12/17/12--Monday--Day 65--Though the Challenge Gets Bigger, I Will Remain Positive

After my rambling chronicle of Friday's test day, tonight I thought I would be blogging about my fun wig shopping experience on Saturday.  But alas, that fun must wait for a future blog as the doctor called with my test results at noon today and many are awaiting those results, as was I.

I started the day rushing out of the house trying not to be absent minded since subconsciously I knew the results would be in today.  I had decided not to focus on that; the call would come when it comes.  I hit the office running and had little time to discuss my tests or wig shopping experiences with my co-workers as I had an administrator's meeting scheduled to start at 8 a.m.  There were some issues with student accounts, so my phone continued to vibrate with text messages as the meeting started and my team was working through the issue.  As I sat in the admin meeting, I was surprisingly calm.  I focused on the meeting topics and on the student account issue and wasn't a bit impatient for the phone to ring.  Shortly after 11, we relocated the admin meeting to a local restaurant to continued our meeting.  We all ordered then began our activity when my phone rang.  It wasn't "blocked" so I didn't expect it to be the doctor, but it was a Phoenix number so I moved away from the table to answer the call.  It was Dr. Byrum.  I grabbed my notepaper and a pen and moved across the restuarant so I could focus and take notes on what she said.

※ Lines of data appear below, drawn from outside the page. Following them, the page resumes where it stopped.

-- ==== Sys2Proof/Certificates/Slice0/Obligations.lean ====
section
/-! DEFINITION. The statements for the provers: what the spec's rules say of the module, in terms of the model. -/
open Sys2Proof Sys2Proof.Machine

/-! Reset, decoding, the step. -/

/-- The state after reset holds every value that the spec gives for module reset (R57, R62, R302, R305, R317), and its counters are within
their widths; memory lists nothing and is in its canonical form, and every core has its two banks. That memory lists nothing, so
that each byte reads zero, is the model's choice (log 4). -/
def Obligations.ResetState : Prop := ResetValues State.reset ∧ Counters State.reset ∧ State.reset.mem = [] ∧ Inv State.reset

/-- MODULE_RESET gives every such value from any state; that memory and FRAME, of which the spec says nothing there, stay
is the model's choice (log 13). -/
def Obligations.ModuleReset : Prop := ∀ s : State, ∃ t, exec .moduleReset s = .next t ∧ ResetValues t ∧ SameMem s t ∧ t.frame = s.frame

/-- Decoding the bundle that an encoder makes of a well-formed instruction of an issue slot gives the instruction back, whatever its
fields (R163 to R179). -/
def Obligations.DecodeEncode : Prop :=
  ∀ (i : Instr) (w : BundleWord), wellFormed i = true → encode i = some w → ∃ b, decodeBundle w = .ok b ∧ b.single = some i

/-- Decoding the 128 bits of a table operation gives it back (R174, R176). -/
def Obligations.EntryRoundTrip : Prop := ∀ (i : Instr) (w : Quad), encodeTable i = some w → decodeEntry w = some i

/-- Words written out from the spec's encodings decode to the instructions that they stand for (R166 to R179). -/
def Obligations.SampleWords : Prop :=
  decodeC 0x2014520000001000 = .ok (.addi 2 5 5 64) ∧ decodeC 0x273000048D15A000 = .ok (.li 0 12 0x12345680)
    ∧ decodeC 0x8328824B03004000 = .ok (.amoct 0 10 8 9 11 12 0 0 1) ∧ decodeC 0xC400900000000123 = .ok (.trap 0 9 0x123)
    ∧ decodeC 0xA600000000000201 = .ok (.xfence 0 1 2 0) ∧ decodeV 0x100904800400 = .ok (.vix 0 64 9 1 2 16)
    ∧ decodeM 0x21102803004E0000 = .ok (.mma ⟨0, 2, 64, 320, 3, 0, 1, 3, 1⟩)
    ∧ decodeX 0x0545565CC0430000 = .ok (.xcopy ⟨0, 20, 21, 22, 23, 12, 0, 1, 3⟩)
    ∧ decodeEntry ((0x01110F302083A000 : BitVec 64) ++ (0 : BitVec 64)) = some (.vfma ⟨2, 1, 7, 1, 1, 1, 1, 2, 7, 2, 0, 0, 0, 0, 0, 0, 0⟩)

/-- When the 32 bytes at a core's pc decode to one instruction, whose bundle nothing holds and before which nothing of the last bundle is left
to do, the core's turn runs exactly that instruction on the state in which the bundle issues, and then what follows a bundle: the pc moves
on, and time passes (R49, R51). That a turn is one bundle of one core is the model's choice (log 2). -/
def Obligations.StepRunsDecoded : Prop :=
  ∀ (s u : State) (c : Nat) (t : Target) (line : List Byte) (s' : State) (b : Bundle) (i : Instr),
    s.turn = .issue c → (s.core c).task.isSome = true → s.hub.fenced = false → s.lateOf c = none →
    ((s.core c).hold = .none ∨ (s.core c).hold = .filling ∨ (s.core c).hold = .swapped ∨ (s.core c).hold = .synced) →
    s.translate (s.core c).ctxid (s.core c).pc .fetch = .ok t →
    (s.enter c (s.core c).pc).fetchLine c t (s.core c).pc = (line, s') →
    decodeBundle (bundleOf line (s.core c).pc) = .ok b → b.single = some i →
    s'.blocked c [i] = false → exec i s' = .next u →
    step s = .next (u.afterBundle c).advance

/-- Every constructor of Instr, instruction or event, answers a next state in every state, and so does every step of the module: whatever it meets,
the machine goes on, by its effect, by a hold or by the exception that the spec describes (R199, R405). That one agent moves at a time is the model's choice
(log 2). -/
def Obligations.NeverStops : Prop := (∀ (i : Instr) (s : State), ∃ t, exec i s = .next t) ∧ ∀ s : State, ∃ t, step s = .next t

/-- After every step FRAME and the CYCLE of each die are 64-bit numbers and each core's logical time is a 48-bit number (R14, R66, R143),
and no bundle is left half issued; a step keeps memory in its canonical form, and in every core two banks of which one is active (R57,
R58). -/
def Obligations.InvariantsKept : Prop := ∀ s t : State, step s = .next t → Counters t ∧ (Inv s → Inv t)

/-! The control issue slot. -/

/-- An instruction whose guard is false does nothing, in every issue slot (R199); NOP, MNOP, XNOP and VNOP do nothing (R201, R231, R251). -/
def Obligations.GuardFalse : Prop :=
  (∀ (i : Instr) (g : Guard) (s : State), guardOf i = some g → s.guard g = false → exec i s = .next s)
  ∧ (∀ (s : State) (g : Guard) (e : Entry), exec .nop s = .next s ∧ exec (.mnop g) s = .next s ∧ exec (.xnop g) s = .next s ∧ exec (.vnop e) s = .next s)

/-- Each integer, logic and immediate instruction but BFI writes the value of R201 to R203 to its destination register, a write to s0 being
discarded, and nothing else; BFI writes len bits of its second source at the bit that its third source names, over its first source; CMP,
CMPI and PLOG write the outcome to their destination predicate, a write to p0 being discarded (R168). -/
def Obligations.ScalarResults : Prop :=
  ((∀ (i : Instr) (s : State) (g : Guard) (d : SReg) (v : Word), wellFormed i = true → scalarResult i s = some (g, d, v) → s.guard g = true →
    ∃ t, exec i s = .next t ∧ (t.regs s.iss.core).getS d.toNat = (if d = 0 then 0 else v) ∧ OnlyScalars s.iss.core [d.toNat] s t)
  ∧ (∀ (s : State) (g : Guard) (d a b c : SReg) (len : BitVec 7), len.toNat ≤ 64 → s.guard g = true →
    ∃ t, exec (.bfi g d a b c len) s = .next t ∧ OnlyScalars s.iss.core [d.toNat] s t
      ∧ (t.regs s.iss.core).getS 0 = 0
      ∧ (d ≠ 0 → ∀ i, i < 64 → ((t.regs s.iss.core).getS d.toNat).getLsbD i =
          (if (s.rd c).toNat % 64 ≤ i ∧ i < (s.rd c).toNat % 64 + len.toNat then (s.rd b).getLsbD (i - (s.rd c).toNat % 64) else (s.rd a).getLsbD i))))
  ∧ (∀ (i : Instr) (s : State) (g : Guard) (d : BitVec 3) (v : Bool), wellFormed i = true → predicateResult i s = some (g, d, v) → s.guard g = true →
    ∃ t, exec i s = .next t ∧ (t.regs s.iss.core).getP d.toNat = (d == 0 || v) ∧ OnlyPredicate s.iss.core d.toNat s t)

She started by saying there were a couple of findings on the PET / CT scan that disqualified me from being part of the Z11 study.  She explained that there was a higher glucose cluster found on one of my internal mammary nodes which is a node more in the chest cavity.  The internal mammary nodes run on the inside of your breast between your two breasts by your breast bone as opposed to your axillary nodes (the two she took and found the 1 cm tumor on one) which run on the outside of your breast more by your armpit (here is a link with a picture if you want to see a graphic of the two lymph node areas http://ww5.komen.org/uploadedfiles/Content_Binaries/806-392a.pdf).  "It appears to be a small mass," Dr. Byrum said, trying to be reassuring, "but since it is not part of the axillary nodes where the other (1 cm) tumor was found, it may indicated there's more going on then we know.  We will need to do the full axillary dissection now," she said.  Here is another link to show and explain the axillary dissection http://ww5.komen.org/BreastCancer/LymphNodeStatus.html  This meant surgery to remove the all of the lymph nodes by my arm pit--the surgery we were hoping not to have to do if I qualified for the Z11 study.  I asked her if they would remove the internal mammary node and she said no, because of the location and because it was a small mass and the chemotherapy should take care of it.

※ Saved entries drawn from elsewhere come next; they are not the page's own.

@[simp] theorem State.cluster_modCore (s : State) (c : Nat) (f : Core → Core) (x : Nat) : (s.modCore c f).cluster x = s.cluster x := rfl
@[simp] theorem State.die_modCore (s : State) (c : Nat) (f : Core → Core) (x : Nat) : (s.modCore c f).die x = s.die x := rfl
@[simp] theorem State.ctx_modCore (s : State) (c : Nat) (f : Core → Core) (x : Nat) : (s.modCore c f).ctx x = s.ctx x := rfl
@[simp] theorem State.core_modCluster (s : State) (k : Nat) (f : Cluster → Cluster) (x : Nat) : (s.modCluster k f).core x = s.core x := rfl
@[simp] theorem State.die_modCluster (s : State) (k : Nat) (f : Cluster → Cluster) (x : Nat) : (s.modCluster k f).die x = s.die x := rfl
@[simp] theorem State.ctx_modCluster (s : State) (k : Nat) (f : Cluster → Cluster) (x : Nat) : (s.modCluster k f).ctx x = s.ctx x := rfl
@[simp] theorem State.core_modDie (s : State) (d : Nat) (f : Die → Die) (x : Nat) : (s.modDie d f).core x = s.core x := rfl
@[simp] theorem State.cluster_modDie (s : State) (d : Nat) (f : Die → Die) (x : Nat) : (s.modDie d f).cluster x = s.cluster x := rfl
@[simp] theorem State.ctx_modDie (s : State) (d : Nat) (f : Die → Die) (x : Nat) : (s.modDie d f).ctx x = s.ctx x := rfl
@[simp] theorem State.core_modHub (s : State) (f : Hub → Hub) (x : Nat) : (s.modHub f).core x = s.core x := rfl
@[simp] theorem State.cluster_modHub (s : State) (f : Hub → Hub) (x : Nat) : (s.modHub f).cluster x = s.cluster x := rfl
@[simp] theorem State.die_modHub (s : State) (f : Hub → Hub) (x : Nat) : (s.modHub f).die x = s.die x := rfl
@[simp] theorem State.cluster_wr (s : State) (d : SReg) (v : Word) (x : Nat) : (s.wr d v).cluster x = s.cluster x := rfl
@[simp] theorem State.die_wr (s : State) (d : SReg) (v : Word) (x : Nat) : (s.wr d v).die x = s.die x := rfl
@[simp] theorem State.ctx_wr (s : State) (d : SReg) (v : Word) (x : Nat) : (s.wr d v).ctx x = s.ctx x := rfl
@[simp] theorem State.cluster_wrP (s : State) (d : BitVec 3) (v : Bool) (x : Nat) : (s.wrP d v).cluster x = s.cluster x := rfl
@[simp] theorem State.die_wrP (s : State) (d : BitVec 3) (v : Bool) (x : Nat) : (s.wrP d v).die x = s.die x := rfl
@[simp] theorem State.ctx_wrP (s : State) (d : BitVec 3) (v : Bool) (x : Nat) : (s.wrP d v).ctx x = s.ctx x := rfl
@[simp] theorem State.core_jump (s : State) (a : Word) (x : Nat) : (s.jump a).core x = s.core x := rfl
@[simp] theorem State.cluster_jump (s : State) (a : Word) (x : Nat) : (s.jump a).cluster x = s.cluster x := rfl
@[simp] theorem State.die_jump (s : State) (a : Word) (x : Nat) : (s.jump a).die x = s.die x := rfl
@[simp] theorem State.ctx_jump (s : State) (a : Word) (x : Nat) : (s.jump a).ctx x = s.ctx x := rfl
@[simp] theorem State.core_hold (s : State) (x : Nat) : (s.hold).core x = s.core x := rfl
@[simp] theorem State.cluster_hold (s : State) (x : Nat) : (s.hold).cluster x = s.cluster x := rfl
@[simp] theorem State.die_hold (s : State) (x : Nat) : (s.hold).die x = s.die x := rfl
@[simp] theorem State.ctx_hold (s : State) (x : Nat) : (s.hold).ctx x = s.ctx x := rfl
@[simp] theorem State.core_faulted (s : State) (x : Nat) : (s.faulted).core x = s.core x := rfl
@[simp] theorem State.cluster_faulted (s : State) (x : Nat) : (s.faulted).cluster x = s.cluster x := rfl
@[simp] theorem State.die_faulted (s : State) (x : Nat) : (s.faulted).die x = s.die x := rfl
@[simp] theorem State.ctx_faulted (s : State) (x : Nat) : (s.faulted).ctx x = s.ctx x := rfl
@[simp] theorem State.core_put (s : State) (key : Nat) (bs : List Byte) (x : Nat) : (s.put key bs).core x = s.core x := rfl
@[simp] theorem State.cluster_put (s : State) (key : Nat) (bs : List Byte) (x : Nat) : (s.put key bs).cluster x = s.cluster x := rfl
@[simp] theorem State.die_put (s : State) (key : Nat) (bs : List Byte) (x : Nat) : (s.put key bs).die x = s.die x := rfl
@[simp] theorem State.ctx_put (s : State) (key : Nat) (bs : List Byte) (x : Nat) : (s.put key bs).ctx x = s.ctx x := rfl
@[simp] theorem State.core_putE (s : State) (key : Nat) (bs : List Byte) (x : Nat) : (s.putE key bs).core x = s.core x := rfl
@[simp] theorem State.cluster_putE (s : State) (key : Nat) (bs : List Byte) (x : Nat) : (s.putE key bs).cluster x = s.cluster x := rfl
@[simp] theorem State.die_putE (s : State) (key : Nat) (bs : List Byte) (x : Nat) : (s.putE key bs).die x = s.die x := rfl
@[simp] theorem State.ctx_putE (s : State) (key : Nat) (bs : List Byte) (x : Nat) : (s.putE key bs).ctx x = s.ctx x := rfl

/-! Registers. -/

@[simp] theorem Regs.getS_zero (r : Regs) : r.getS 0 = 0 := rfl
@[simp] theorem Regs.setS_zero (r : Regs) (v : Word) : r.setS 0 v = r := rfl
@[simp] theorem Regs.setP_zero (r : Regs) (v : Bool) : r.setP 0 v = r := rfl
@[simp] theorem Regs.getP_zero (r : Regs) : r.getP 0 = true := rfl
@[simp] theorem Regs.getQ_zero (r : Regs) (g : Nat) : r.getQ g 0 = 0xFFFFFFFF := rfl
@[simp] theorem Regs.setQ_zero (r : Regs) (g : Nat) (v : Lane) : r.setQ g 0 v = r := rfl

theorem Regs.getS_setS (r : Regs) (n k : Nat) (v : Word) : (r.setS n v).getS k = if k = n ∧ n ≠ 0 then v else r.getS k := by
  by_cases h : n = 0
  · subst h; simp
  · by_cases hk : k = 0
    · subst hk
      have : ¬ 0 = n := fun e => h e.symm
      simp [this]
    · simp [Regs.setS, Regs.getS, h, hk, Tbl.get_set]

I took a deep breath and then repeated back to her what I thought she had said so I was sure I understood her correctly.  I had.  Okay, so this was not the best case scenario.  This was not what we wanted to have happen, but it's okay.  We can do this.  I was reassuring myself inside my head when Dr. Byrum said, "There's more."  My heart stopped for just a moment.  "The scan also indicates there is a 10 cm complex mass by your right ovary."  Did I hear her correctly?  Did she just say 10 cm?  Yes, she said it again.  That's basically the length of an iPhone, I though to myself!  She continued by saying they believe the right ovary may be feeding the mass.  "What is a complex mass?" I asked.  "It means we know it's not just a cyst.  It's something more complex which could be cancer, but we won't know until we remove it and have it tested," she explained.  Everything had just become incredibly complex.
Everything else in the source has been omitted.